To verify the tracking performance of the wheeled robot, some simulations and experiments are provided. (1) Simulation part: 3 different paths and 2 road conditions are set firstly. Then, the proposed AFSMC is applied to calculate the right and left speed of the wheeled robot. (2) Experiment part: The AFSMC algorithm is written by Matlab and the results are sent to Labview. Then the wheeled robot (FESTO Robotino) is activated by Labview via WiFi, and the commands are sent to motors to track the planned path.
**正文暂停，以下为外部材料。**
-- ==== Sys2Proof/Tests/Slice0.lean ====
section
/-! SUPPORT. Tests: ill-formed terms that the checks refuse, words written out from the formats, single operations against
spec/95_test_vectors.md, and for every statement with hypotheses a state and operands that meet them. -/

namespace Sys2Proof.Tests

open Sys2Proof Sys2Proof.Machine

/-! One theorem at a time: many kernel evaluations side by side would each hold a thread. -/

set_option Elab.async false

/-! ## The states the tests start from -/

/-- Every default of 00_scope.md R9, and a value for each OPEN parameter. -/
def params : Params where
  crcTab := defaultCrcTab
  tLong := 100
  tShort := 10
  debugSkipLimit := none
  btWrapper := 0x01
  btDelay := 0x02
  btBlm := 0x03
  btToolhead := 0x04
  orderQueueCommandBlocks := 0x0A
  orderWriteFirmwareConfiguration := 0x0B
  replyStopped := 0x12
  minReplyResume := 0
  minReplyQueueCommandBlocks := 1
  minReplyWriteFirmwareConfiguration := 2
  moreOrders := [(0x20, ⟨.catalogued 7, .byteU32, 3⟩)]
  moreReplies := [(0x30, ⟨.catalogued 8, .noSub⟩)]
  otherSubReasons := defaultSubReasons
  stopRecovery := #v[0x41, 0x42, 0x43]
  stopCause := #v[0x51, 0x52, 0x53, 0x54, 0x55, 0x56, 0x57, 0x58, 0x59, 0x5A]

/-- After reset, with these parameters. -/
def closed : State := { State.reset with params := params }

/-- In an open session. -/
def opened : State := { closed with session := .opened }

/-- A bound on skipped debug frames. -/
def bounded (s : State) (k : Nat) : State := { s with params := { s.params with debugSkipLimit := some k } }

/-- What the line will deliver. -/
def hearing (s : State) (lineIn : List ReadAnswer) : State := { s with line := { s.line with lineIn := lineIn } }

/-- What the Transport will answer to sends and opens. -/
def answering (s : State) (answers : List IoAnswer) : State :=
  { s with line := { s.line with sendAnswers := answers, openAnswers := answers } }

/-- What the HOST issues. -/
def issuing (s : State) (program : List Command) : State := { s with program := program }

/-- The encoded request of V32. -/
def encoded (s : State) : State := storeTx s [0x23, 0x03, 0x00, 0x00, 0x01, 0x1A]

def outcome (r : StepResult) : Option OpOutcome :=
  match r with
  | .next t => t.outcome
  | .fault _ => none
  | .refused _ => none

def after (r : StepResult) : State :=
  match r with
  | .next t => t
  | .fault _ => closed
  | .refused _ => closed

theorem next_after {r : StepResult} {o : OpOutcome} (h : outcome r = some o) : r = .next (after r) := by
  cases r with
  | next t => rfl
  | fault f => cases h
  | refused f => cases h

/-- The record of V90. -/
def recordNN : BlmRecord := ⟨false, false, ⟨3, 1, 0, false, 100, 20, 10, 12, [⟨0, 200, true⟩, ⟨1, 50, false⟩]⟩⟩
/-- The record of V92. -/
def recordNW : BlmRecord := ⟨false, true, ⟨4, 4, 2, false, 16, 16, 0, 65535, [⟨2, 300, true⟩]⟩⟩
/-- The record of V93. -/
def recordWN : BlmRecord := ⟨true, false, ⟨0x4000, 0, 14, false, 1, 2, 3, 4, [⟨14, 5, false⟩]⟩⟩
/-- The record of V91. -/
def recordWW : BlmRecord :=
  ⟨true, true, ⟨0x0201, 0x0200, 9, true, 255, 0, 1000, 256, [⟨0, 40000, false⟩, ⟨9, 1, true⟩]⟩⟩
The proposed AFSMC has some salient features: (1) Compact fuzzy rule base: 3 fuzzy rules are used; (2) Chattering phenomenon is reduced: the singleton fuzzy membership functions are used in the consequent part of a fuzzy rule; (3) CPU computation load is reduced: only one parameter needs to be adjusted. From the simulation and experimental results, it can be seen that the proposed tracking controller possesses robust and stable performance for wheeled robot path tracking.